From $-1=\cos\pi+i\sin\pi$, we can deduce via De Moivre's formula (or using $-1=e^{i\pi}$), that the four fourth roots of $-1$ are $$ \cos\frac{(2k+1)\pi}4+i\sin\frac{(2k+1)\pi}4,\ \ k=0,1,2,3. $$ Explicitly, you have $$ \cos\frac\pi4+i\sin\frac\pi4=\frac1{\sqrt2}+i\,\frac1{\sqrt2}, $$ $$ \cos\frac{3\pi}4+i\sin\frac{3\pi}4=-\frac1{\sqrt2}+i\,\frac1{\sqrt2}, $$ $$ \cos\frac{5\pi}4+i\sin\frac{5\pi}4=-\frac1{\sqrt2}-i\,\frac1{\sqrt2}, $$ $$ \cos\frac{7\pi}4+i\sin\frac{7\pi}4=\frac1{\sqrt2}-i\,\frac1{\sqrt2}. $$ Note that similarly there is no single cubic root of $-1$, but three of them: $$ \cos\frac{(2k+1)\pi}3+i\sin\frac{(2k+1)\pi}3,\ \ k=0,1,2. $$
Method 1 Hint: Consider $$z^4=i$$ where $$z=a+bi$$ with $a,b\in\mathbb{R}$.

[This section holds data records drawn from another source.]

-- ==== Sys2Proof/Laws/Exec.lean ====
section
/-! SUPPORT. What a command and a step can do, once: the inversion lemmas that proofs over all commands cite instead of
unfolding the meanings. -/

namespace Sys2Proof.Machine

/-- The diagnostic bit of a command: 0 but for SUB and DIV. -/
def Instr.diagnostic (s : State) : Instr → Bool
  | .sub _ ra rb => (sub (s.reg ra) (s.reg rb)).2
  | .div _ ra rb => (div (s.reg ra) (s.reg rb)).2
  | _ => false

/-- Which faults a command raises, when, and with which information word (60_exceptions.md R175). -/
inductive Raises (s : State) : Instr → Cause → Word → Prop where
  | lslRange (rd ra : Reg) (n : Nat) : Config.maxw ≤ n → Raises s (.lsl rd ra n) .shiftRange (BitVec.ofNat 32 n)
  | lsrRange (rd ra : Reg) (n : Nat) : Config.maxw ≤ n → Raises s (.lsr rd ra n) .shiftRange (BitVec.ofNat 32 n)
  | divZero (rd ra rb : Reg) : val (s.reg rb) = 0 → Raises s (.div rd ra rb) .divZero 0#32
  | parseWindow (r : Reg) (base k : Nat) : Config.txtsz < base + k →
      Raises s (.parse r base k) .txtRange (BitVec.ofNat 32 (base + k))
  | tohexWindow (r : Reg) (base : Nat) : Config.txtsz < base + digitCount (s.reg r) →
      Raises s (.tohex r base) .txtRange (BitVec.ofNat 32 (base + digitCount (s.reg r)))
  | malformed (r : Reg) (base k i : Nat) : base + k ≤ Config.txtsz → i < k →
      hexval (s.memRead (charAddr base i)) = none →
      Raises s (.parse r base k) .malformedInput (BitVec.ofNat 32 (base + i))
  | capacity (i : Instr) (rd : Reg) : i.dest = some rd → Config.cap < (Instr.result s i).length →
      Raises s i .capacity (BitVec.ofNat 32 (Instr.result s i).length)

/-- Everything a command can do (60_exceptions.md R185: it raises one fault and does nothing else, or has its effect). -/
inductive Does (s : State) : Instr → State → Prop where
  | raises (i : Instr) (c : Cause) (v : Word) : Raises s i c v → Does s i (s.raise c v)
  | writes (i : Instr) (rd : Reg) : i.dest = some rd → (Instr.result s i).length ≤ Config.cap →
      Does s i ((s.orDiag (Instr.diagnostic s i)).setReg rd (Instr.result s i))
  | getb (ra : Reg) (idx : Nat) : Does s (.getb ra idx) (s.setBit (bitAt (s.reg ra) idx))
  | len (ra : Reg) : Does s (.len ra) (s.setLenr (BitVec.ofNat 32 (s.reg ra).length))
  | cmpge (ra rb : Reg) : Does s (.cmpge ra rb) (s.setGe (ge (s.reg ra) (s.reg rb)))
  | tohex (r : Reg) (base : Nat) : base + digitCount (s.reg r) ≤ Config.txtsz →
      Does s (.tohex r base)
        ((s.setTxt (storeDigits s.txt base (hexDigits (digitCount (s.reg r)) (s.reg r)))).setTxtlen
          (BitVec.ofNat 32 (digitCount (s.reg r))))
  | clrdiag : Does s .clrdiag s.clearDiag

theorem State.orDiag_false (s : State) : s.orDiag false = s := by simp [State.orDiag]

theorem does_commitWith (s : State) (i : Instr) (rd : Reg) (h : i.dest = some rd) :
    Does s i (s.commitWith (s.orDiag (Instr.diagnostic s i)) rd (Instr.result s i)) := by
  rcases s.commitWith_cases (s.orDiag (Instr.diagnostic s i)) rd (Instr.result s i) with ⟨hl, e⟩ | ⟨hl, e⟩
  · rw [e]; exact .raises i _ _ (.capacity i rd h hl)
  · rw [e]; exact .writes i rd h hl

theorem does_commit (s : State) (i : Instr) (rd : Reg) (h : i.dest = some rd) (hd : Instr.diagnostic s i = false) :
    Does s i (s.commit rd (Instr.result s i)) := by
  have := does_commitWith s i rd h
  rwa [hd, State.orDiag_false] at this

/-- A window that passed its check holds no wrapped address, so the address of a character is its 32-bit number. -/
theorem setWidth_charAddr {base k : Nat} (h : base + k < Config.txtsz) :
    (charAddr base k).setWidth 32 = BitVec.ofNat 32 (base + k) := by
  apply BitVec.eq_of_toNat_eq
  have hs : base + k < 4096 := h
  rw [BitVec.toNat_setWidth, toNat_charAddr h, BitVec.toNat_ofNat]

theorem does_parse (s : State) (r : Reg) (base k : Nat) :
    ∃ t, exec (.parse r base k) s = .next t ∧ Does s (.parse r base k) t := by
  refine ⟨_, rfl, ?_⟩
  split
  · rename_i hw
    rw [windowOk_iff] at hw
    have hc := does_commit s (.parse r base k) r rfl rfl
    rcases scanHex_cases s.txt base k with ⟨v, hv, -⟩ | ⟨i, hi, hv, hb, -⟩
    · rw [hv]
      simpa only [Instr.result, hv] using hc
    · rw [hv]
      have hlt : base + i < Config.txtsz := by omega
      simp only [setWidth_charAddr hlt]
      exact .raises _ _ _ (.malformed r base k i hw hi hb)
  · rename_i hw
    rw [windowOk_iff] at hw
    exact .raises _ _ _ (.parseWindow r base k (by omega))

theorem does_shift (s : State) (i : Instr) (rd : Reg) (n : Nat) (h : i.dest = some rd) (hd : Instr.diagnostic s i = false)
    (hr : Config.maxw ≤ n → Raises s i .shiftRange (BitVec.ofNat 32 n)) :
    Does s i (s.shiftCommit rd n (Instr.result s i)) := by
  rcases Nat.lt_or_ge n Config.maxw with hn | hn
  · rw [s.shiftCommit_in_range rd _ hn]; exact does_commit s i rd h hd
  · rw [s.shiftCommit_out_of_range rd _ hn]; exact .raises i _ _ (hr hn)

/-- Every command answers a next state, and does what `Does` lists. -/
theorem exec_does (i : Instr) (s : State) : ∃ t, exec i s = .next t ∧ Does s i t := by
  cases i with
  | clr rd => exact ⟨_, rfl, does_commit s (.clr rd) rd rfl rfl⟩
  | mov rd ra => exact ⟨_, rfl, does_commit s (.mov rd ra) rd rfl rfl⟩
  | apph rd ra b => exact ⟨_, rfl, does_commit s (.apph rd ra b) rd rfl rfl⟩
  | insl rd ra b => exact ⟨_, rfl, does_commit s (.insl rd ra b) rd rfl rfl⟩
  | remh rd ra => exact ⟨_, rfl, does_commit s (.remh rd ra) rd rfl rfl⟩
  | reml rd ra => exact ⟨_, rfl, does_commit s (.reml rd ra) rd rfl rfl⟩
  | strip rd ra => exact ⟨_, rfl, does_commit s (.strip rd ra) rd rfl rfl⟩
  | cplw rd ra size => exact ⟨_, rfl, does_commit s (.cplw rd ra size) rd rfl rfl⟩
  | getb ra idx => exact ⟨_, rfl, .getb ra idx⟩
  | len ra => exact ⟨_, rfl, .len ra⟩
  | parse r base k => exact does_parse s r base k
  | add rd ra rb => exact ⟨_, rfl, does_commit s (.add rd ra rb) rd rfl rfl⟩
  | sub rd ra rb => exact ⟨_, rfl, does_commitWith s (.sub rd ra rb) rd rfl⟩
  | negw rd ra width => exact ⟨_, rfl, does_commit s (.negw rd ra width) rd rfl rfl⟩
  | mul rd ra rb => exact ⟨_, rfl, does_commit s (.mul rd ra rb) rd rfl rfl⟩
  | div rd ra rb =>
    refine ⟨_, rfl, ?_⟩
    split
    · exact .raises _ _ _ (.divZero rd ra rb ‹_›)
    · exact does_commitWith s (.div rd ra rb) rd rfl
  | cmpge ra rb => exact ⟨_, rfl, .cmpge ra rb⟩
  | lsl rd ra n => exact ⟨_, rfl, does_shift s (.lsl rd ra n) rd n rfl rfl (.lslRange rd ra n)⟩
  | lsr rd ra n => exact ⟨_, rfl, does_shift s (.lsr rd ra n) rd n rfl rfl (.lsrRange rd ra n)⟩
  | tohex r base =>
    refine ⟨_, rfl, ?_⟩
    split
    · exact .tohex r base ((windowOk_iff _ _).1 ‹_›)
    · exact .raises _ _ _ (.tohexWindow r base (by have := mt (windowOk_iff _ _).2 ‹_›; omega))
  | clrdiag => exact ⟨_, rfl, .clrdiag⟩

/-- The inversion of a command: if it answers next t, it does one of the things `Does` lists. -/
theorem does_of_exec {i : Instr} {s t : State} (h : exec i s = .next t) : Does s i t := by
  obtain ⟨u, hu, hd⟩ := exec_does i s
  rw [h] at hu
  cases hu
  exact hd

/-- The inversion of HostCmd on a block that is not faulted. -/
theorem hostCmd_cases {w : Word} {s t : State} (hf : s.fault = false) (h : hostCmd w s = .next t) :
    (∃ i, decode w = .command i ∧ exec i s = .next t) ∨
      ((∃ why, decode w = .illegal why) ∧ t = s.raise .illegalCmd w) := by
  unfold hostCmd at h
  rw [hf] at h
  simp only [Bool.false_eq_true, if_false] at h
  split at h
  · exact .inl ⟨_, ‹_›, h⟩
  · cases h; exact .inr ⟨⟨_, ‹_›⟩, rfl⟩

/-- A decoded command's immediates fit their fields (30_encoding.md R63). -/
theorem wellFormed_of_decode {w : Word} {i : Instr} (h : decode w = .command i) : i.WellFormed := by
  obtain ⟨op, -, -, rfl⟩ := (decode_command_iff w i).1 h
  have h16 : imm16Ok (imm16Field w) = true := decide_eq_true (slice_lt w 15 0)
  have hb : imm12Ok (baseField w) = true := decide_eq_true (slice_lt w 23 12)
  have hl : imm12Ok (lenField w) = true := decide_eq_true (slice_lt w 11 0)
  cases op <;> simp [Opcode.instr, Instr.WellFormed, Instr.wellFormed, h16, hb, hl]

/-- The commands whose result is never longer than a source, so that their commit never raises CAPACITY, and the bound that
every result of a well-formed command on registers that fit keeps (60_exceptions.md R175, row CAPACITY). -/
theorem length_result {s : State} (hs : ∀ r, (s.reg r).length ≤ Config.cap) {i : Instr} (hw : i.WellFormed) :
    (Instr.result s i).length ≤ 2 ^ 17 ∧
      (Config.cap < (Instr.result s i).length →
        i.opcode ∈ [.apph, .insl, .cplw, .negw, .parse, .add, .mul, .lsl]) := by
  have hs' : ∀ r, (s.reg r).length ≤ 8192 := hs
  cases i with
  | clr rd => simp [Instr.result, Config.cap]
  | mov rd ra =>
    have := hs' ra
    simp [Instr.result, Config.cap]; omega
  | apph rd ra b =>
    have := hs' ra
    simp [Instr.result, Instr.opcode]; omega
  | insl rd ra b =>
    have := hs' ra
    simp [Instr.result, Instr.opcode]; omega
  | remh rd ra =>
    have := hs' ra
    simp [Instr.result, removeHighest, Config.cap]; omega
  | reml rd ra =>
    have := hs' ra
    simp [Instr.result, Config.cap]; omega
  | strip rd ra =>
    have := hs' ra
    have := length_strip_le (s.reg ra)
    simp only [Instr.result, Config.cap]; omega
  | cplw rd ra size =>
    simp [Instr.WellFormed, Instr.wellFormed, imm16Ok] at hw
    simp [Instr.result, Instr.opcode]; omega
  | getb ra idx => simp [Instr.result, Config.cap]
  | len ra => simp [Instr.result, Config.cap]
  | parse r base k =>
    simp [Instr.WellFormed, Instr.wellFormed, imm12Ok] at hw
    refine ⟨?_, by simp [Instr.opcode]⟩
    rcases scanHex_cases s.txt base k with ⟨v, hv, hl, -⟩ | ⟨i, -, hv, -⟩
    · simp only [Instr.result, hv]
      have := length_strip_le v
      omega
    · simp [Instr.result, hv]
  | add rd ra rb =>
    have := hs' ra
    have := hs' rb
    have hb : bitlen (val (s.reg ra) + val (s.reg rb)) ≤ 8193 := by
      rw [bitlen_le_iff]
      have h1 := lt_of_lt_of_le (val_lt_two_pow (s.reg ra)) (Nat.pow_le_pow_right (by omega) (hs' ra))
      have h2 := lt_of_lt_of_le (val_lt_two_pow (s.reg rb)) (Nat.pow_le_pow_right (by omega) (hs' rb))
      rw [Nat.pow_succ]; omega
    simp only [Instr.result, length_add]
    exact ⟨by omega, by simp [Instr.opcode]⟩
  | sub rd ra rb =>
    have := hs' ra
    have := length_sub_le (s.reg ra) (s.reg rb)
    simp only [Instr.result, Config.cap]; omega
  | negw rd ra width =>
    simp [Instr.WellFormed, Instr.wellFormed, imm16Ok] at hw
    simp only [Instr.result, length_negw]
    exact ⟨by split <;> omega, by simp [Instr.opcode]⟩
  | mul rd ra rb =>
    refine ⟨?_, by simp [Instr.opcode]⟩
    have := hs' ra
    have := hs' rb
    have key : ∀ a b : Bits, a.length ≤ 8192 → b.length ≤ 8192 → (mulFrom a b 0 []).length ≤ 2 ^ 17 := by
      intro a b ha hb
      by_cases h0 : val b = 0
      · simp [mulFrom_of_val_zero _ _ _ _ h0]
      · have h1 := bitlen_val_le b
        have h2 : bitlen (val a * val b) ≤ a.length + b.length := by
          rw [bitlen_le_iff, Nat.pow_add]
          exact Nat.mul_lt_mul'' (val_lt_two_pow a) (val_lt_two_pow b)
        rw [length_mulFrom _ _ _ _ h0]
        simp only [List.length_nil, val_nil, Nat.pow_zero, Nat.one_mul, Nat.zero_add]
        omega
    simp only [Instr.result, mul]
    split
    · exact key _ _ (hs' rb) (hs' ra)
    · exact key _ _ (hs' ra) (hs' rb)
  | div rd ra rb =>
    have := hs' ra
    have := length_div_le (s.reg ra) (s.reg rb)
    simp only [Instr.result, Config.cap]; omega
  | cmpge ra rb => simp [Instr.result, Config.cap]
  | lsl rd ra n =>
    have := hs' ra
    simp [Instr.WellFormed, Instr.wellFormed, imm16Ok] at hw
    simp [Instr.result, Instr.opcode]; omega
  | lsr rd ra n =>
    have := hs' ra
    simp [Instr.result, Config.cap]; omega
  | tohex r base => simp [Instr.result, Config.cap]
  | clrdiag => simp [Instr.result, Config.cap]

end Sys2Proof.Machine
end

Expand and compare coefficients. (Tedious)
Method 2:
Consider $$i=i \cdot1^k= \exp\left({\frac\pi2i}\right)\cdot\left(\exp(2\pi i )\right)^k=\exp\left({\frac\pi2i+2k\pi i}\right)$$ for $k\in\mathbb{Z}$
Let $$z=\exp({\theta i})$$ such that $$z^4=i$$ Then use the relation $$\exp(\theta i)=\cos\theta+i\sin\theta$$
So \begin{align} \exp(4\theta i)&= \exp\left({\frac\pi2i+2k\pi i}\right)\\ 4\theta i&= \frac\pi2i+2k\pi i\\ \theta&=\frac\pi8+\frac\pi2k\\ \end{align}
Hence, the fourth roots of $i$ are $$z=\cos\theta+i\sin\theta$$with $$\theta= -\frac{7\pi} 8,-\frac{3\pi}8,\frac\pi8,\frac{5\pi}8$$ for $\theta\in(-\pi,\pi]$
We will use Euler's Identity, $$e^{i\pi} + 1 = 0,\tag1$$ or in particular, $$\begin{align} e^{i\theta} &= \cos\theta + i\sin\theta \\ &= \text{cis}\,\theta.\end{align}\tag2$$
From $(1)$, we get that $e^{i\pi} = -1$, thus $$\begin{align} \left(e^{(i\pi)/2}\right)^{1/2} &= e^{(i\pi)/4} \\ &= \sqrt [4] {-1}.\end{align}$$ Now, using $(2)$, by substituing $\theta = \dfrac{\pi}{4}$, we obtain the following result: $$\begin{align} \sqrt [4] {-1} &= \cos \left(\frac{\pi}{4}\right) + i\sin\left(\frac{\pi}{4}\right) \\ \\ &= \frac{1}{\sqrt{2}} + i\left(\frac{1}{\sqrt{2}}\right) \\ \\ &= \boxed{ \ \frac{1}{\sqrt{2}}\left(1+i\right). \ }\end{align}$$ See what pattern you can find now with the sequence, $\sqrt{-1}, \sqrt [4] {-1}, \sqrt [6] {-1},\ldots$